Steve Goodall: Changing the climate landscape

Steve Goodall: Changing the climate landscape

Steve Goodall is CEO of ULS Technology

Last year was important for many reasons. However, one of these reasons will have lasting and serious implications for the housing sector - the government’s commitment to reaching net zero carbon emissions in the UK by 2050.

That gives us just three decades to completely change the energy landscape of the UK, and within this larger target there are multiple other dates by which certain cities and industries must decarbonise.

HOW DARE YOU?

Images of Greta Thunberg have dominated our media over the past year or so, with her no frills demands that the world must act now to avert a total climate crisis. Public will to move away from carbon heavy fuel sources is growing, and much-needed change seems both far more urgent and much closer than it was this time in 2019.

The extent to which our lifestyles must change to meet this target will come as a shock for many. It’s not beyond the scope of probability that private vehicles could be banned from city centres, or that families would be pushed to give up car ownership altogether by taxing road use heavily.

Flight-shaming is now a real thing with official statistics from Sweden’s airport operator, Swedavia, showing that the number of domestic flights in Sweden dropped 9% last year and while more than 40 million people flew through the country’s 10 airports in 2019, this is a 4% drop year-on-year.

How the ambitious net zero targets are likely to affect how we travel and where our energy comes from – renewable sources, as opposed to nuclear power stations - is perhaps easier to envisage than the very real need there will be to drastically reduce our consumption of red meat and dairy produce.

The housing market will also need to see substantial change. Official numbers from the government reveal carbon dioxide emissions in the energy supply sector decreased by 7.2% between 2017 and 2018, driven by a change in the fuel mix for electricity generation. There was also a 2.6% fall in transport carbon dioxide emissions, which are usually as a result of traffic volume changes or improvements in fuel efficiency.

Housing, by comparison, delivered more carbon emissions over the same time, rising by 2.8% down to an increased reliance on natural gas for heating.
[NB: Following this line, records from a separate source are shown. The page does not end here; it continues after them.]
-- ==== Sys2Proof/Machine/CmdOutputs.lean ====
section
/-!
DEFINITION. The meanings of the commands of alarms and egress (spec/08), one for each, over the operations of that unit.
-/
namespace Sys2Proof.Machine

/-- ALM_THR_CMD_THR_A (R244). -/
def execAlmThrCmdThrA (s : State) : Answer := onAlive (almThr 1) s
/-- ALM_THR_CMD_HYS_A (R244). -/
def execAlmThrCmdHysA (s : State) : Answer := onAlive (almThr 2) s
/-- ALM_THR_CMD_THR_B (R244). -/
def execAlmThrCmdThrB (s : State) : Answer := onAlive (almThr 3) s
/-- ALARM_RECORD_DRAIN (R246). -/
def execAlarmRecordDrain (s : State) : Answer := onAwake (fun d => alarmRecordDrain d.preAlarm) s
/-- AOUT_LATCH_CLEAR (R247). -/
def execAoutLatchClear (v : Word) (s : State) : Answer := onAlive (aoutClr v) s
/-- AOUT_FORCE_WRITE (R247). -/
def execAoutForceWrite (k : Nat) (v : Word) (s : State) : Answer := onAlive (placed (k < 16) (aoutCfgWrite k v)) s
/-- AOUT_MIN_ON_EXPIRY (R247). -/
def execAoutMinOnExpiry (k : Nat) (s : State) : Answer := onAwake (aoutMinOnExpiry k) s
/-- GOOSE_RETRANSMIT (R251). -/
def execGooseRetransmit (pub : Nat) (s : State) : Answer := onAwake (gooseRetransmit pub) s
/-- C37_CFG_PERIODIC (R256). -/
def execC37CfgPeriodic (client : Nat) (s : State) : Answer := onAwake (c37CfgPeriodic client) s
/-- EGRESS_TCP_ACCEPT (R256). -/
def execEgressTcpAccept (conn : Nat) (port : Nat) (v6 : Bool) (addr : Nat) (peerPort : Nat) (mss : Nat) (iss : Nat) (rcv : Nat) (s : State) : Answer :=
  onAwake (egressTcpAccept conn port v6 addr peerPort mss iss rcv) s
/-- C37_CMD_TX_OFF (R256). -/
def execC37CmdTxOff (tcp : Bool) (sender : Nat) (idcode : Nat) (s : State) : Answer := onAwake (c37Cmd 1 tcp sender idcode) s
/-- C37_CMD_TX_ON (R256). -/
def execC37CmdTxOn (tcp : Bool) (sender : Nat) (idcode : Nat) (s : State) : Answer := onAwake (c37Cmd 2 tcp sender idcode) s
/-- C37_CMD_SEND_HDR (R256). -/
def execC37CmdSendHdr (tcp : Bool) (sender : Nat) (idcode : Nat) (s : State) : Answer := onAwake (c37Cmd 3 tcp sender idcode) s
/-- C37_CMD_SEND_CFG1 (R256). -/
def execC37CmdSendCfg1 (tcp : Bool) (sender : Nat) (idcode : Nat) (s : State) : Answer := onAwake (c37Cmd 4 tcp sender idcode) s
/-- C37_CMD_SEND_CFG2 (R256). -/
def execC37CmdSendCfg2 (tcp : Bool) (sender : Nat) (idcode : Nat) (s : State) : Answer := onAwake (c37Cmd 5 tcp sender idcode) s
/-- C37_CMD_SEND_CFG3 (R256). -/
def execC37CmdSendCfg3 (tcp : Bool) (sender : Nat) (idcode : Nat) (s : State) : Answer := onAwake (c37Cmd 6 tcp sender idcode) s
/-- C37_CMD_OTHER (R256). -/
def execC37CmdOther (cmd : Nat) (tcp : Bool) (sender : Nat) (idcode : Nat) (s : State) : Answer := onAwake (c37CmdOther cmd tcp sender idcode) s
/-- EGRESS_TCP_ACK_RECEIVED (R257). -/
def execEgressTcpAckReceived (conn : Nat) (ack : Nat) (s : State) : Answer := onAwake (egressTcpAck conn ack) s
/-- EGRESS_TCP_RTO (R257). -/
def execEgressTcpRto (conn : Nat) (s : State) : Answer := onAwake (egressTcpRto conn) s
/-- TX_FRAME_COMPLETE (R329). -/
def execTxFrameComplete (port : Nat) (stamp : Nat) (firmware : Nat) (s : State) : Answer := onAwake (txFrameComplete port stamp firmware) s

end Sys2Proof.Machine
end

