-- ==== Sys2Proof/Machine/Step.lean ====
section
/-!
DEFINITION. One step: the command at the front of the queue is carried out.
-/
namespace Sys2Proof.Machine

/-- Take the command at the front and carry it out; with none waiting the block idles (log entry 62). -/
def step (s : State) : Host.Outcome State Fault Refusal :=
  match s.pending with
  | [] => .next s
  | c :: r => exec c { s with pending := r }

/-- The command a word spells, put at the front of the queue. -/
def State.withFetchWord (s : State) (nbits w : Nat) : State :=
  match decodeTableWord nbits w with
  | some c => { s with pending := c :: s.pending }
  | none => s

end Sys2Proof.Machine
end

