/-- The relay pair: the baton toggles, is released, taken and watched; hand-over, resync and checkpoint load.
Where a gate is named (the device alive: powered and out of RESET; awake: also out of HOLD), it is a hypothesis. Every clause concludes that exec
answers a next state whose device, before what follows every command, has the listed content. BATON_TOGGLE moves the line; BATON_EDGE_SEEN is noted,
and a holder releases; BATON_SILENCE_TIMEOUT, 384,000 ticks (3.000 ms) after the last edge, takes over in step (stated for a follower with no heat,
lap or whole checkpoint that waits), the drivers 6,400 ticks (50 us) later, or reports that it may not;
BATON_WATCH_END follows or races; DRIVER_ENABLE_DELAY, HEARTBEAT_MISSING, HANDOVER_REQUEST, HANDOVER_RELEASE, RESYNC_REQUEST and CHECKPOINT_LOAD as
spec/13 gives them. The decoding of a checkpoint is open (log entry 48): the clause holds for whatever it gives.
Rules: R375, R377, R376, R378, R383, R374. -/
def Obligations.PairCommandsAct : Prop :=
  (∀ s : State, s.dev.alive = true →
  (s.dev.rly.toggling = true → Effect .batonToggle s (fun d => d.rly = { s.dev.rly with level := !s.dev.rly.level } ∧
    d.out = s.dev.out ++ [.pin 2 0 (!s.dev.rly.level)])) ∧
  (s.dev.rly.toggling = false → Effect .batonToggle s (fun d => d = s.dev)) ∧
  (s.dev.paired = true → s.dev.holder = false → Effect .batonEdgeSeen s (fun d => d = { s.dev with rly := { s.dev.rly with lastIn := some s.dev.tk.ticks, noTake := false } })) ∧
  (s.dev.paired = true → s.dev.holder = true → Effect .batonEdgeSeen s (fun d => d.rly.lastIn = some s.dev.tk.ticks ∧ d.rly.toggling = false ∧ d.rly.level = false ∧
    d.rly.driveAt = none ∧ d.fb RLY_STAT.HOLDER = false ∧ d.fb RLY_STAT.DRV_EN = false ∧ d.fb RLY_CTL.HANDOVER = false ∧
    d.ctr RLY_RELEASES = (s.dev.ctr RLY_RELEASES + 1) % 2 ^ 32 ∧ d.egr.conns = [] ∧ (s.dev.racing = true → d.pwr.mode = .follow ∧ d.fb RLY_STAT.IN_STEP = false))) ∧
  (s.dev.pwr.mode = .follow → s.dev.paired = true → s.dev.silent = true → s.dev.inStep = true ∨ s.dev.fb RLY_CFG.TAKE_UNSYNC = true → s.dev.pwr.waiting = none →
    s.dev.rly.ckpt.any (fun e => decide (e.typ = 0x22)) = false →
    s.dev.pfa.heats = [] → s.dev.pfa.laps = [] → Effect .batonSilenceTimeout s (fun d => d.pwr.mode = .race ∧ d.rly.toggling = true ∧ d.rly.level = true ∧
      d.rly.driveAt = some (s.dev.tk.ticks + 6400) ∧ d.fb RLY_STAT.HOLDER = true ∧ d.fb RLY_STAT.IN_STEP = false ∧
      d.ctr RLY_TAKEOVERS = (s.dev.ctr RLY_TAKEOVERS + 1) % 2 ^ 32)) ∧
  (s.dev.pwr.mode = .follow → s.dev.paired = true → s.dev.silent = true → s.dev.inStep = false → s.dev.fb RLY_CFG.TAKE_UNSYNC = false →
    Effect .batonSilenceTimeout s (fun d => d.pwr = s.dev.pwr ∧ d.rly = { s.dev.rly with noTake := true })) ∧
  (∀ t, s.dev.pwr.mode = .warmup → s.dev.pwr.watchAt = some t → t + 384000 ≤ s.dev.tk.ticks →
    ((∃ e, s.dev.rly.lastIn = some e ∧ t ≤ e) → Effect .batonWatchEnd s (fun d => d.pwr.mode = .follow ∧ d.fb RLY_STAT.IN_STEP = false ∧
      d.rly.toggling = s.dev.rly.toggling ∧ d.pwr.watchAt = some s.dev.tk.ticks)) ∧
    ((∀ e, s.dev.rly.lastIn = some e → e < t) → s.dev.pwr.waiting = none → s.dev.pfa.heats = [] → Effect .batonWatchEnd s (fun d => d.pwr.mode = .race ∧
      d.rly.toggling = true ∧ d.rly.level = true ∧ d.rly.driveAt = some (s.dev.tk.ticks + 6400) ∧ d.fb RLY_STAT.HOLDER = true ∧ d.pwr.watchAt = none)))) ∧
(∀ s : State, s.dev.alive = true →
  (∀ t, s.dev.awake = true → s.dev.holder = true → s.dev.rly.toggling = true → s.dev.rly.driveAt = some t → t ≤ s.dev.tk.ticks → Effect .driverEnableDelay s (fun d =>
    d.rly = { s.dev.rly with driveAt := none } ∧ d.fb RLY_STAT.DRV_EN = true ∧ d.fb ALM_AOUT.DRV_EN = true)) ∧
  (s.dev.rly.toggling = true → Effect .heartbeatMissing s (fun d => d = { s.dev with rly := { s.dev.rly with toggling := false, cause := 2 } })) ∧
  (s.dev.awake = true → s.dev.holder = true → s.dev.rly.toggling = false → Effect .driverEnableDelay s (fun d => d = s.dev)) ∧
  (s.dev.holder = true → s.dev.paired = true → s.dev.linkUp s.dev.lane = true → (s.dev.link s.dev.lane).mode = modeCode .follow → Effect .handoverRequest s (fun d =>
    d.rly = { s.dev.rly with handover := true } ∧ d.fb RLY_CTL.HANDOVER = true)) ∧
  (s.dev.holder = false ∨ s.dev.paired = false ∨ s.dev.linkUp s.dev.lane = false ∨ (s.dev.link s.dev.lane).mode ≠ modeCode .follow → Effect .handoverRequest s (fun d =>
    d.rly = s.dev.rly ∧ d.f RLY_STAT.ERR = 1 ∧ d.f RLY_STAT.ECODE = 2)) ∧
  (s.dev.rly.handover = true → s.dev.rly.toggling = true → (s.dev.link s.dev.lane).c0.buf = [] → s.dev.nextForward = none → Effect .handoverRelease s (fun d =>
    d.rly = { s.dev.rly with handover := false, toggling := false, cause := 1 } ∧ d.fb RLY_CTL.HANDOVER = false)) ∧
  (s.dev.pwr.mode = .follow → s.dev.linkUp s.dev.lane = false ∨ s.dev.linkRoom s.dev.lane 0 1 = false → Effect .resyncRequest s (fun d => d.fb RLY_CTL.RESYNC = true ∧
    d.rly = s.dev.rly)) ∧
  (s.dev.pwr.mode = .follow → s.dev.linkUp s.dev.lane = true → s.dev.linkRoom s.dev.lane 0 1 = true → Effect .resyncRequest s (fun d => d.fb RLY_CTL.RESYNC = false ∧
    d.ctr RLY_JNL_TX = (s.dev.ctr RLY_JNL_TX + 1) % 2 ^ 32)) ∧
  (s.dev.pwr.mode = .follow → s.dev.rly.ckpt.any (fun e => decide (e.typ = 0x22)) = true → ckptOk s.dev.rly.ckpt = false → Effect .checkpointLoad s (fun d =>
    d = { s.dev with rly := { s.dev.rly with ckpt := [], queue := [] } })) ∧
  (s.dev.pwr.mode = .follow → s.dev.rly.ckpt.any (fun e => decide (e.typ = 0x22)) = true → ckptOk s.dev.rly.ckpt = true → s.dev.inStep = false → s.dev.rly.queue = [] →
    Effect .checkpointLoad s (fun d => match Config.ckptDecode (ckptBytes s.dev.rly.ckpt) with
      | none => d.inStep = false ∧ d.rly.ckpt = []
      | some x => if digestOf x.tables x.isl.banks = s.dev.rly.ownDig then d.inStep = true
          else d.inStep = false ∧ d.ctr RLY_CFG_MISMATCH = (s.dev.ctr RLY_CFG_MISMATCH + 1) % 2 ^ 32)))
The Committee on Climate Change published its progress report to the government last year, and in it, stated: ‘Over ten years after the Climate Change Act was passed, there is still no serious plan for decarbonising UK heating systems or improving the efficiency of the housing stock, while no large scale trials have begun for either heat pumps or hydrogen. The low-carbon skills gap has yet to be addressed.’

The stark reality is that over the next 30 years, all new homes will be subject to increasingly severe regulatory standards on heating systems, smaller driveways to limit vehicle use and more sustainable energy sourcing.

How the vast stock of existing residential properties will need to be upgraded is not at all clear, yet. Scrappage schemes for old boilers, financial incentives to switch, taxing gas use much more aggressively are all possibilities.

This has huge implications for the housing market – valuers will be thinking about how changing or failing to change affects asset value and lenders will need to consider these risks too. Keeping track of it all is going to be challenging. Technology will help. In fact, it’s already helping.

Nearly everyone is now aware of challenger banks such as Monzo or Starling, both of which style themselves as having a ‘marketplace’ model. This means they act as a platform through which their customers can access products and services from providers they have partnerships with.

DigitalMove, ULS’s digital platform, operates on the same logic: we connect brokers, lenders and customers to solicitors. All documentation is securely held in one place.

At the moment, homeowners switching their energy supplier or renewing their buildings insurance must go to a price comparison site, a marketplace like Monzo or directly to suppliers themselves.

But imagine a future where the services wrapped up with their home could be accessed and managed in the same place. The benefits of buying your home insurance through the same platform as you manage your mortgage is considerably easier than having to do this separately.

For lenders, this type of setup would prove useful in terms of due diligence – buildings insurance is mandatory for many (if not all) lenders in the UK, but who checks if it’s in place after the mortgage is approved?

The move to net zero emissions offers challenges but also immense opportunity. Lenders wishing to contribute to reducing emissions could, for example, reward customers who use sustainable energy suppliers or upgrade their heating systems.

Tracking this is going to be key. And it’s what we plan to do.